LLMDistill4Ads: Using Cross-Encoders to Distill from LLM Signals for Advertiser Keyphrase Recommendations
Soumik Dey, Benjamin Braun, Naveen Ravipati, Hansi Wu, Binbin Li
TL;DR
This work tackles the misalignment and bias in advertiser keyphrase recommendations by leveraging a multi-task distillation pipeline that moves knowledge from an LLM-based teacher to a cross-encoder assistant and finally to a lightweight bi-encoder student. By combining CTR, Search Relevance, and LLM-generated labels within a multi-dataset training framework, and by employing distillation losses such as Pearson correlation, the approach achieves improved retrieval quality while maintaining practical latency via Matryoshka embeddings. Offline ablations and an in-production A/B test demonstrate significant business impact, including substantial gains in GMB and ROAS, and higher seller adoption of keyphrases.

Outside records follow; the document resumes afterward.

/-! ### Frame boundaries, halts -/

/-- R42, R47, R99, R108: a boundary in RUNNING: a DRIVING slot below F goes to the next index, an ARMED one to index
1, one at F drives no more; with demand left the next boundary is one period of the present FRAME_RATE away, else the
Frame Timer stops and the rails go to HOLDING or FALLING. R55, R56: a boundary in HALTING leaves every slot FREE and
the halt state HALTED, arms nothing, answers every deferred Halt, and stops the Frame Timer. R51, R52, R63, R77, R168: the
completions of the first boundary, all before its armings, and the aborts of the second at the planes, the notices and the
banks. -/
def Obligations.BoundariesAdvanceOrAbortTheSlots : Prop :=
  (∀ (s : State) (n : Nat), s.frameTimer = .running n → s.halt = .running → s.rails.state = .on →
    ∃ t, exec .frameBoundary s = .next t ∧
      (∀ (i : Fin 8) (u : Update),
        (s.slots[i] = .driving u → u.index < u.frames → t.slots[i] = .driving { u with index := u.index + 1 }) ∧
        (s.slots[i] = .driving u → u.index = u.frames → isDriving t.slots[i] = false) ∧
        (s.slots[i] = .armed u → t.slots[i] = .driving { u with index := 1 })) ∧
      (demand t = true → t.frameTimer = .running s.params.frameRate ∧ t.rails = s.rails) ∧
      (demand t = false → t.frameTimer = .stopped ∧
        ((s.rails.fastFall = true ∨ s.params.holdTime = 0) →
          t.rails = { Rails.reset with state := .falling, fallTimer := some s.params.fallTime }) ∧
        (s.rails.fastFall = false → 0 < s.params.holdTime →
          t.rails = { s.rails with state := .holding, holdTimer := some s.params.holdTime })) ∧
      t.halt = .running ∧ t.params = s.params ∧ t.pendingPlane = s.pendingPlane ∧ t.load = s.load ∧ t.raster = s.raster ∧
      t.temp = s.temp ∧ t.link = s.link ∧
      (PlanesLaw s → SlotsApart s → ∀ x y : Nat, x < 800 → y < 600 →
        (∀ (i : Fin 8) (u : Update), s.slots[i] = .driving u → u.index = u.frames → rectContains u.rect.val x y = true →
          planeAt t.shown x y = planeAt s.target x y) ∧
        ((∀ (i : Fin 8) (u : Update), s.slots[i] = .driving u → u.index = u.frames → rectContains u.rect.val x y = false) →
          planeAt t.shown x y = planeAt s.shown x y) ∧
        ((∀ (i : Fin 8) (u : Update), t.slots[i] = .armed u → rectContains u.rect.val x y = false) →
          planeAt t.target x y = planeAt s.target x y)) ∧
      (BankLaw s →
        (∃ rest : List Notice,
          t.notices = rest.foldl offerTo ((slotEndNotices atLastFrame .done s).foldl offerTo s.notices) ∧
          ∀ n ∈ rest, (∃ id slot band frames, n = .updateStarted id slot band frames) ∨
            ∃ id result, n = .updateEnded id result 0 0 ∧
              (result = .modeAbsent ∨ result = .tempRange ∨ result = .unknownSource)) ∧
        ∀ bank, bankAt t bank = { bankAt s bank with
          refCount := slotsUsing t bank
          state := if (bankAt s bank).state = .retiring ∧ bankFreedBy atLastFrame s bank 7 = true then .loaded
            else (bankAt s bank).state })) ∧
  (∀ (s : State) (n : Nat), s.frameTimer = .running n → s.halt = .halting → s.rails.state = .on →
    ∃ t, exec .frameBoundary s = .next t ∧ (∀ i : Fin 8, t.slots[i] = .free) ∧ t.halt = .halted ∧ t.queue = s.queue ∧
      t.frameTimer = .stopped ∧ (t.rails.state = .falling ∨ t.rails.state = .holding) ∧
      t.link = (finishWork .halt .ok [] s).link ∧ t.pendingPlane = s.pendingPlane ∧ t.params = s.params ∧
      SlotsAborted .halted s.notices s t)

/-- R51, R52: the planes and the notice at the end of one slot: a completion shows Target over the rectangle; the
abort of an ARMED slot gives Target the Shown values; the abort of a DRIVING slot makes both UNKNOWN; no other pixel
changes, and the slot is FREE. R63, R77, R168: the end of a slot offers its Update Ended notice, lowers its bank's
count, and, when that brings a RETIRING bank to 0, makes the bank LOADED and offers Bank Retired after it. -/
def Obligations.SlotEndsWriteTheirRectangle : Prop :=
  (∀ (s : State) (i : Fin 8) (u : Update) (result : EndResult) (x y : Nat), PlanesLaw s → x < 800 → y < 600 →
    (s.slots[i] = .driving u → (completeSlot i u s).slots[i] = .free ∧
      planeAt (completeSlot i u s).target x y = planeAt s.target x y ∧
      planeAt (completeSlot i u s).shown x y =
        (if rectContains u.rect.val x y = true then planeAt s.target x y else planeAt s.shown x y)) ∧
    (s.slots[i] = .armed u → (abortSlot result s i).slots[i] = .free ∧
      planeAt (abortSlot result s i).shown x y = planeAt s.shown x y ∧
      planeAt (abortSlot result s i).target x y =
        (if rectContains u.rect.val x y = true then planeAt s.shown x y else planeAt s.target x y)) ∧
    (s.slots[i] = .driving u → (abortSlot result s i).slots[i] = .free ∧
      planeAt (abortSlot result s i).shown x y =
        (if rectContains u.rect.val x y = true then some .unknown else planeAt s.shown x y) ∧
      planeAt (abortSlot result s i).target x y =
        (if rectContains u.rect.val x y = true then some .unknown else planeAt s.target x y))) ∧
  (∀ (s : State) (i : Fin 8) (u : Update), s.slots[i] = .driving u →
    (bankAt (completeSlot i u s) u.bank).refCount = (bankAt s u.bank).refCount - 1 ∧
    (bankAt (completeSlot i u s) (otherBank u.bank)) = bankAt s (otherBank u.bank) ∧
    ((bankAt s u.bank).state = .retiring → (bankAt s u.bank).refCount = 1 →
      (bankAt (completeSlot i u s) u.bank).state = .loaded ∧
      (completeSlot i u s).notices =
        offerTo (offerTo s.notices (.updateEnded u.id .done u.frames u.changed)) (.bankRetired u.bank)) ∧
    ((bankAt s u.bank).state ≠ .retiring ∨ 1 < (bankAt s u.bank).refCount →
      (bankAt (completeSlot i u s) u.bank).state = (bankAt s u.bank).state ∧
      (completeSlot i u s).notices = offerTo s.notices (.updateEnded u.id .done u.frames u.changed))) ∧
  (∀ (s : State) (i : Fin 8) (u : Update) (result : EndResult) (driven : Nat),
    (s.slots[i] = .armed u ∧ driven = 0) ∨ (s.slots[i] = .driving u ∧ driven = u.index) →
    (bankAt (abortSlot result s i) u.bank).refCount = (bankAt s u.bank).refCount - 1 ∧
    (bankAt (abortSlot result s i) (otherBank u.bank)) = bankAt s (otherBank u.bank) ∧
    ((bankAt s u.bank).state = .retiring → (bankAt s u.bank).refCount = 1 →
      (bankAt (abortSlot result s i) u.bank).state = .loaded ∧
      (abortSlot result s i).notices =
        offerTo (offerTo s.notices (.updateEnded u.id result driven u.changed)) (.bankRetired u.bank)) ∧
    ((bankAt s u.bank).state ≠ .retiring ∨ 1 < (bankAt s u.bank).refCount →
      (bankAt (abortSlot result s i) u.bank).state = (bankAt s u.bank).state ∧
      (abortSlot result s i).notices = offerTo s.notices (.updateEnded u.id result driven u.changed)))

/-- R54, R57: Halt: with frames running and slots active it is DEFERRED in HALTING with a fast fall PENDING and the
queue flushed if asked; with no frame running every ARMED slot aborts (R52, R63, R77), its notice behind those of the
flush, and the state is HALTED at once; in HALTED it is answered at once; a payload of another length is BAD_LENGTH, a flag of another value BAD_FIELD. R105: a fast-fall
request, by rail state. R58: Resume in each halt state; a payload is BAD_LENGTH. -/
def Obligations.HaltAndResume : Prop :=
  (∀ (s : State) (r : Request), takes s .halt r →
    (r.payload.length ≠ 1 → exec .halt s = .next (answerEntry r .badLength [] .nothing s)) ∧
    ∀ b : Byte, r.payload = [b] → b ≠ 0 → b ≠ 1 → exec .halt s = .next (answerEntry r .badField [] .nothing s)) ∧
  (∀ (s : State) (r : Request) (flush : Bool), takes s .halt r → r.payload = [flagByte flush] →
    (s.halt ≠ .halted → s.rails.state = .on → demand s = true →
      ∃ t, exec .halt s = .next t ∧ t.halt = .halting ∧ t.rails = { s.rails with fastFall := true } ∧
        t.slots = s.slots ∧ t.queue = (if flush = true then [] else s.queue) ∧ t.link = (deferEntry .halt s).link ∧
        t.notices = (if flush = true then
          (s.queue.map fun x => Notice.updateEnded x.id .cancelled 0 0).foldl offerTo s.notices else s.notices)) ∧
    (s.halt ≠ .halted → s.rails.state ≠ .on → (∀ i : Fin 8, isDriving s.slots[i] = false) →
      ∃ t, exec .halt s = .next t ∧ t.halt = .halted ∧ (∀ i : Fin 8, t.slots[i] = .free) ∧
        t.queue = (if flush = true then [] else s.queue) ∧
        t.link = (finishWork .halt .ok [] (deferEntry .halt s)).link ∧ t.rails = (fastFallRequest s).rails ∧
        SlotsAborted .halted (if flush = true then
          (s.queue.map fun x => Notice.updateEnded x.id .cancelled 0 0).foldl offerTo s.notices else s.notices) s t) ∧
    (s.halt = .halted →
      exec .halt s = .next (answerEntry r .ok [] .nothing (fastFallRequest (if flush = true then flushQueue s else s))))) ∧
  (∀ s : State,
    (s.rails.state = .off ∨ s.rails.state = .falling ∨ s.rails.state = .fault → fastFallRequest s = s) ∧
    (s.rails.state = .rising ∨ s.rails.state = .on →
      fastFallRequest s = { s with rails := { s.rails with fastFall := true } }) ∧
    (s.rails.state = .holding → fastFallRequest s = { s with rails :=
      { Rails.reset with state := .falling, fallTimer := some s.params.fallTime } })) ∧
  (∀ (s : State) (r : Request), takes s .resume r →
    (r.payload ≠ [] → exec .resume s = .next (answerEntry r .badLength [] .nothing s)) ∧
    (r.payload = [] →
      (s.halt = .halted →
        exec .resume s = .next (evaluate (answerEntry r .ok [] .nothing { s with halt := .running }))) ∧
      (s.halt = .halting → exec .resume s = .next (answerEntry r .busy [] .nothing s)) ∧
      (s.halt = .running → exec .resume s = .next (answerEntry r .ok [] .nothing s))))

The proposed evaluation protocol integrates de-duplication, relevance filtering, and LLM-based judgment to approximate real-world performance in a two-sided marketplace, offering a scalable path for production-ready advertiser keyphrase retrieval systems.
Abstract
E-commerce sellers are advised to bid on keyphrases to boost their advertising campaigns. These keyphrases must be relevant to prevent irrelevant items from cluttering search systems and to maintain positive seller perception. It is vital that keyphrase suggestions align with seller, search and buyer judgments. Given the challenges in collecting negative feedback in these systems, LLMs have been used as a scalable proxy to human judgments. This paper presents an empirical study on a major ecommerce platform of a distillation framework involving an LLM teacher, a cross-encoder assistant and a bi-encoder Embedding Based Retrieval (EBR) student model, aimed at mitigating click-induced biases in keyphrase recommendations.